Did you look at the PCA plots of your samples?
Yes I did. In fact, analysis for the same data using edgeR pipeline (including and excluding outlier sample) produced a small list of differentially expressed genes.
Are your samples well clustered and the groups separated on the PCA? Could you post it?
EdgeR and DESeq2 do not analyze the data in the same way so it is not surprising to find differences.
Here they are:
You really need a gender factor in your model! Also, I suspect
A-C-M6R
is female (though it seems to be a bit of an outlier anyway).One more important thing here is that one of the control sample (A-C-M5R) is clustering with the treated (VR) group. Also, One of the VR group sample (A-VR-F6) is clustering with the controls. Do you think this is messing up the results? I should then remove these samples and redo the analysis.
Can you check the expression values (take the mean of control vs take the mean of VR) and calculate log2 fold change for all genes, and see how many are differentially expressed?It could give an idea if the results from DEseq are true or not.
Can you explain in more detail how it would really help.
log2 fold change won't give you any info about the number of differntialy expressed genes; determination of differntial expression requires a statistical test rather than just the calculation of a statistic. You could use an alternative package like voom or others. But if there is any biological difference, and your experiment is sufficiently powered to detect it, DESeq2 is probably your best option at the moment
Ofcourse it requires a statistical test,but it can be used a sanity check " to see as if there are any differentially expressed genes or not" ,and if there are then the data indeed has differentially expressed genes and something wrong in the procedure while using DEseq2 or EdgeR.
Hi Ron, I am following the protocol suggested in the following publication: Anders S et.al. Nature Protocols 2013
How about read duplication / quality; do these differ significantly between the samples?

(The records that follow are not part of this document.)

/-- The round-trip law (the spec's own inference, 43 R170) at the host's interface (95 P3): a line that WRITE can send,
received by a READ on a fresh accumulator, is delivered as the frame that was written. -/
def Obligations.WrittenFrameIsDelivered : Prop :=
  ∀ (id : U32) (data line : Bytes) (s : State) (more : List Request) (rest : List RxResp),
    Live s → s.acc.count = 0 → s.acc.err = false → s.program = .hostRead :: more →
    encodeTransmit id data = .ok line → s.transport.rx = line.map .byte ++ rest →
    ∃ f t, runSteps (6 + 2 * data.length) s = .next t ∧ t.program = more ∧
      t.results = s.results ++ [.read (.frame f)] ∧ t.transport = ⟨rest, s.transport.tx⟩ ∧ t.txLog = s.txLog ∧
      t.acc.count = 0 ∧ t.acc.err = false ∧
      f.id = id &&& 0xFFF#32 ∧ f.dlc.val = data.length ∧ ∀ k : Fin 8, f.data[k] = data.getD k.val 0#8

/-- The spec's own inference in 60 R208 from R141, R185: after a READ that a byte ended, the accumulator is fresh; after
one that no byte ended, it is as it was. -/
def Obligations.AccumulatorAfterRead : Prop :=
  ∀ s t : State, exec .hostRead s = .next t → t.results ≠ s.results →
    ((∃ b, nextRx s = .byte b) → t.acc.count = 0 ∧ t.acc.err = false) ∧
    ((¬ ∃ b, nextRx s = .byte b) → t.acc = s.acc)

/-- 44 R189, 20 R47: RxRead returns the transport's answer and consumes it. -/
def Obligations.RxReadReturnsAnswer : Prop :=
  ∀ s : State, Live s → ∃ t, exec .rxRead s = .next t ∧ Returns s t (.rx (nextRx s)) ∧ RxTaken s t ∧
    SameAcc s t ∧ SameSocket s t

/-- 44 R190: TxWrite passes the whole sequence to the transport once and returns its answer. -/
def Obligations.TxWriteReturnsAnswer : Prop :=
  ∀ (l : Bytes) (s : State), Live s → ∃ t, exec (.txWrite l) s = .next t ∧ Returns s t (.tx (nextTx s)) ∧
    TxTaken l s t ∧ SameAcc s t ∧ SameSocket s t

/-! ## Whole-machine rules -/

/-- 44 R191: OPEN, CLOSE and WRITE neither read nor write the accumulator; of the host's operations only READ changes it.
Beside READ, the step that creates a socket and the model's own AccStep request (log 9) set it. -/
def Obligations.OnlyReadChangesAccumulator : Prop :=
  (∀ (i : Instr) (s t : State) (a : LineAcc),
    (∃ br, i = .hostOpen br) ∨ i = .hostClose ∨ (∃ id data, i = .hostWrite id data) → exec i s = .next t →
    t.acc = s.acc ∧ exec i { s with acc := a } = .next { t with acc := a }) ∧
  ∀ (s t : State), step s = .next t →
    (∀ r rest, s.program = r :: rest →
      r ≠ .hostRead ∧ (∀ b, r ≠ .accStep b) ∧ ∀ tr, r ≠ .hostNew tr) → t.acc = s.acc

/-- 00 R13, 20 R48, 44 R185 (log 13): a step holds at most one transport transaction. NEW, which changes the transport,
makes none. -/
def Obligations.OneTransactionPerStep : Prop :=
  ∀ s t : State, step s = .next t → (∀ tr rest, s.program ≠ .hostNew tr :: rest) →
    SameTransport s t ∨ RxTaken s t ∨ ∃ l, TxTaken l s t
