-- ==== Sys2Proof/Laws/Codec.lean ====
section
/-! SUPPORT. The codec's and the formatter's small facts: digits are read back, are never a terminator, and lines have the
length and the bytes their format gives. -/

namespace Sys2Proof.Machine

/-- A digit the block emits is read back as its nibble (40 R107). -/
@[simp] theorem hexDigitToValue_valueToHexDigit (n : Nibble) : hexDigitToValue (valueToHexDigit n) = .ok n := by
  revert n; decide

/-- A digit is no terminator (30 R61, R79). -/
@[simp] theorem isTerminator_valueToHexDigit (n : Nibble) : isTerminator (valueToHexDigit n) = false := by
  revert n; decide

/-- A digit is uppercase (30 R74). -/
@[simp] theorem upperDigit_valueToHexDigit (n : Nibble) : upperDigit (valueToHexDigit n) = some n := by
  revert n; decide

theorem valueToHexDigit_mem (n : Nibble) : valueToHexDigit n ∈ hexAlphabet := by
  revert n; decide

@[simp] theorem bytesToHex_length (d : Bytes) : (bytesToHex d).length = 2 * d.length := by
  induction d with
  | nil => rfl
  | cons b d ih => simp [bytesToHex, byteToHex, ih]; omega

/-- Every byte of a data field is a digit of the alphabet (30 R79). -/
theorem mem_bytesToHex {d : Bytes} {x : Byte} (h : x ∈ bytesToHex d) : ∃ n, x = valueToHexDigit n := by
  induction d with
  | nil => simp [bytesToHex] at h
  | cons b d ih =>
    simp only [bytesToHex, byteToHex, List.cons_append, List.nil_append, List.mem_cons] at h
    rcases h with h | h | h
    · exact ⟨_, h⟩
    · exact ⟨_, h⟩
    · exact ih h

/-- The two digits of data byte `k` (40 R105). -/
theorem bytesToHex_getElem? {d : Bytes} {k : Nat} {b : Byte} (h : d[k]? = some b) :
    (bytesToHex d)[2 * k]? = some (valueToHexDigit ((b >>> 4).setWidth 4)) ∧
    (bytesToHex d)[2 * k + 1]? = some (valueToHexDigit (b.setWidth 4)) := by
  induction d generalizing k with
  | nil => simp at h
  | cons c d ih =>
    cases k with
    | zero => simp at h; simp [bytesToHex, byteToHex, h]
    | succ k =>
      have := ih (k := k) (by simpa using h)
      rw [show 2 * (k + 1) = 2 * k + 1 + 1 by omega]
      simpa [bytesToHex, byteToHex] using this

/-- What `encode_transmit` answers (41 R120). -/
theorem encodeTransmit_ok {id : U32} {data line : Bytes} (h : encodeTransmit id data = .ok line) :
    data.length ≤ 8 ∧ line = transmitLine id data := by
  unfold encodeTransmit dataCap at h
  split at h
  · cases h
  · exact ⟨by omega, by cases h; rfl⟩

@[simp] theorem transmitLine_length (id : U32) (data : Bytes) : (transmitLine id data).length = 6 + 2 * data.length := by
  simp [transmitLine, u32ToThreeHexDigits]; omega

/-- The data stage yields one byte for each index (43 R165). -/
theorem lineData_length {l : Bytes} {n : Nat} {d : Bytes} (h : lineData l n = .ok d) : d.length = n := by
  induction n generalizing d with
  | zero => cases h; rfl
  | succ n ih =>
    unfold lineData at h
    cases h1 : lineData l n with
    | invalidHexDigit => rw [h1] at h; cases h
    | ok d' =>
      cases h2 : lineDataByte l n with
      | invalidHexDigit => rw [h1, h2] at h; cases h
      | ok b => rw [h1, h2] at h; cases h; simp [ih h1]

end Sys2Proof.Machine
end

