theorem selectLine_eq_unsupportedCommand {l : Bytes} (hw : (Instr.unsupportedCommand l).wf = true) :
    selectLine l = .ok (.unsupportedCommand l) := by
  obtain ⟨hlen, ht⟩ := (wf_unsupportedCommand_iff l).mp hw
  simp [selectLine, Nat.not_lt.mpr hlen, ht]

/-- What the decoder's opcode map gives is well formed and stands for the line (30 R68). -/
theorem selectLine_run {l : Bytes} {i : Instr} (h : selectLine l = .ok i) :
    i.wf = true ∧ requestOf i = .decodeLine l := by
  unfold selectLine at h
  split at h
  · cases h
  · have hlen : minLine ≤ l.length := Nat.not_lt.mp ‹_›
    split at h <;> rename_i ht <;> cases h
    · exact ⟨(wf_decodeT_iff l).mpr ⟨hlen, by simpa using ht⟩, rfl⟩
    · exact ⟨(wf_unsupportedCommand_iff l).mpr ⟨hlen, by simpa using ht⟩, rfl⟩

/-- The operation a request selects is well formed and stands for that request. -/
theorem select_run {s : State} {r : Request} {i : Instr} (h : select s r = .run i) :
    i.wf = true ∧ requestOf i = r := by
  cases r with
  | accStep b => cases h; exact selectAcc_run _ _ _ b
  | decodeLine l =>
    simp only [select] at h
    cases hl : selectLine l with
    | ok j =>
      rw [hl] at h
      cases h
      exact selectLine_run hl
    | error e => rw [hl] at h; cases h
  | drop => cases h
  | _ => cases h; exact ⟨rfl, rfl⟩

/-- The operation that is fetched is well formed and stands for the running request. -/
theorem fetch_run {s : State} {i : Instr} (h : fetch s = .run i) :
    i.wf = true ∧ ∃ rest, s.program = requestOf i :: rest := by
  unfold fetch at h
  split at h
  · cases h
  · rename_i r rest hprog
    obtain ⟨hwf, rfl⟩ := select_run h
    exact ⟨hwf, rest, hprog⟩

theorem step_eq_exec_of_fetch {s : State} {i : Instr} (h : fetch s = .run i) : step s = exec i s := by
  simp [step, h]

/-- `accFor` leaves room for the byte of an ACC_APPEND. -/
theorem accFor_accAppend_count_lt (b : Byte) {cap : Nat} (hcap : 0 < cap) (a : LineAcc) :
    (accFor (.accAppend b) cap a).count < cap := by
  simp only [accFor]
  split <;> assumption

/-- `accFor` leaves no room for the byte of an ACC_OVERFLOW. -/
theorem le_accFor_accOverflow_count (b : Byte) (cap : Nat) (a : LineAcc) :
    cap ≤ (accFor (.accOverflow b) cap a).count := by
  simp only [accFor]
  split <;> omega

/-- A well-formed operation placed next is the one that is fetched. -/
theorem fetch_withRequest {i : Instr} (hw : i.wf = true) (s : State) : fetch (withRequest s i) = .run i := by
  cases i with
  | accEnd b => exact congrArg Fetched.run (selectAcc_eq_accEnd _ _ _ hw)
  | accAppend b =>
    have hb : isTerminator b = false := by simpa [Instr.wf] using hw
    exact congrArg Fetched.run (selectAcc_eq_accAppend _ _ hb (accFor_accAppend_count_lt b (Nat.succ_pos _) s.acc))
  | accOverflow b =>
    have hb : isTerminator b = false := by simpa [Instr.wf] using hw
    exact congrArg Fetched.run (selectAcc_eq_accOverflow _ _ hb (le_accFor_accOverflow_count b s.maxLine s.acc))
  | accDrop b =>
    have hb : isTerminator b = false := by simpa [Instr.wf] using hw
    exact congrArg Fetched.run (selectAcc_eq_accDrop _ _ hb)
  | decodeT l => exact congrArg ofDecoded (selectLine_eq_decodeT hw)
  | unsupportedCommand l => exact congrArg ofDecoded (selectLine_eq_unsupportedCommand hw)
  | _ => rfl

/-- Settles O46: the first clause is `fetch_run`, and the second `fetch_withRequest`. -/
theorem stepRunsFetchedOperation : Obligations.StepRunsFetchedOperation :=
  ⟨fun _ _ h => ⟨(fetch_run h).1, step_eq_exec_of_fetch h⟩,
    fun s _ hw => step_eq_exec_of_fetch (fetch_withRequest hw s)⟩

/-! ## One transaction per step (00 R13) -/

/-- Settles O41: a step that is no operation makes no transaction, and any operation but NEW makes at most one. -/
theorem oneTransactionPerStep : Obligations.OneTransactionPerStep := by
  intro s t h hnew
  rcases step_cases h with ⟨-, rfl⟩ | ⟨-, rfl⟩ | ⟨i, hf, h⟩
  · exact .inl ⟨rfl, rfl, rfl⟩
  · exact .inl ⟨rfl, rfl, rfl⟩
  · refine exec_transport h ?_
    rintro tr rfl
    obtain ⟨rest, hprog⟩ := (fetch_run hf).2
    exact hnew tr rest hprog

end Sys2Proof.Machine

/-! PROOFS. 10_state: the state after reset meets every invariant, and every returned frame is canonical. -/

namespace Sys2Proof.Machine

/-! ## The identifier of a decoded line (10 R28, 40 R102, 43 R162) -/

/-- A round of `hex_digits_to_u32` that succeeds went on from a value and shifted in one digit. -/
theorem hexShiftIn_eq_ok {acc : HexResult U32} {b : Byte} {w : U32} (h : hexShiftIn acc b = .ok w) :
    ∃ v, acc = .ok v ∧ ∃ d : Nibble, w = (v <<< 4) ||| d.setWidth 32 := by
  unfold hexShiftIn at h
  split at h
  · cases h
  · split at h <;> cases h
    exact ⟨_, rfl, _, rfl⟩

/-- Shifting a nibble into a value of `k` bits gives one of at most `k + 4` bits. -/
theorem shiftIn_nibble_lt {v : U32} {k : Nat} (hv : v.toNat < 2 ^ k) (d : Nibble) :
    ((v <<< 4) ||| d.setWidth 32).toNat < 2 ^ (k + 4) := by
  rw [BitVec.toNat_or]
  refine Nat.or_lt_two_pow ?_ ?_
  · calc (v <<< 4).toNat
        = v.toNat * 2 ^ 4 % 2 ^ 32 := by rw [BitVec.toNat_shiftLeft, Nat.shiftLeft_eq]
      _ ≤ v.toNat * 2 ^ 4 := Nat.mod_le _ _
      _ < 2 ^ (k + 4) := by rw [Nat.pow_add]; omega
  · calc (d.setWidth 32).toNat
        ≤ d.toNat := by rw [BitVec.toNat_setWidth]; exact Nat.mod_le _ _
      _ < 2 ^ 4 := d.isLt
      _ ≤ 2 ^ (k + 4) := Nat.pow_le_pow_right (by decide) (Nat.le_add_left 4 k)

/-- Three digits make a value of at most 12 bits. -/
theorem hexDigitsToU32_lt {p0 p1 p2 : Byte} {w : U32} (h : hexDigitsToU32 p0 p1 p2 = .ok w) : w.toNat < 2 ^ 12 := by
  obtain ⟨v2, h2, d2, rfl⟩ := hexShiftIn_eq_ok h
  obtain ⟨v1, h1, d1, rfl⟩ := hexShiftIn_eq_ok h2
  obtain ⟨v0, h0, d0, rfl⟩ := hexShiftIn_eq_ok h1
  cases h0
  have hstart : (0#32).toNat < 2 ^ 0 := by decide
  exact shiftIn_nibble_lt (shiftIn_nibble_lt (shiftIn_nibble_lt hstart d0) d1) d2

Hi russhh Thanks for pointing this out. We have nearly 50 million 75bp paired-end raw reads for most samples. After alignment, I observed that samples that have clustered together on the left side in the dendrogram have very high percentage (70-80%) of uniquely mapped reads compared with those clustered on the right side that have only (20-30%) uniquely mapped reads. FASTQC analysis did not show adapter contamination in any of the samples.
Maybe there's no DEG. Actually, seems like the most probably interpretation. Not unheard of. For example, shuffle your samples to generate random data, then rerun the analysis. In theory, the number of significant raw pvals should be about 5% of your total test set.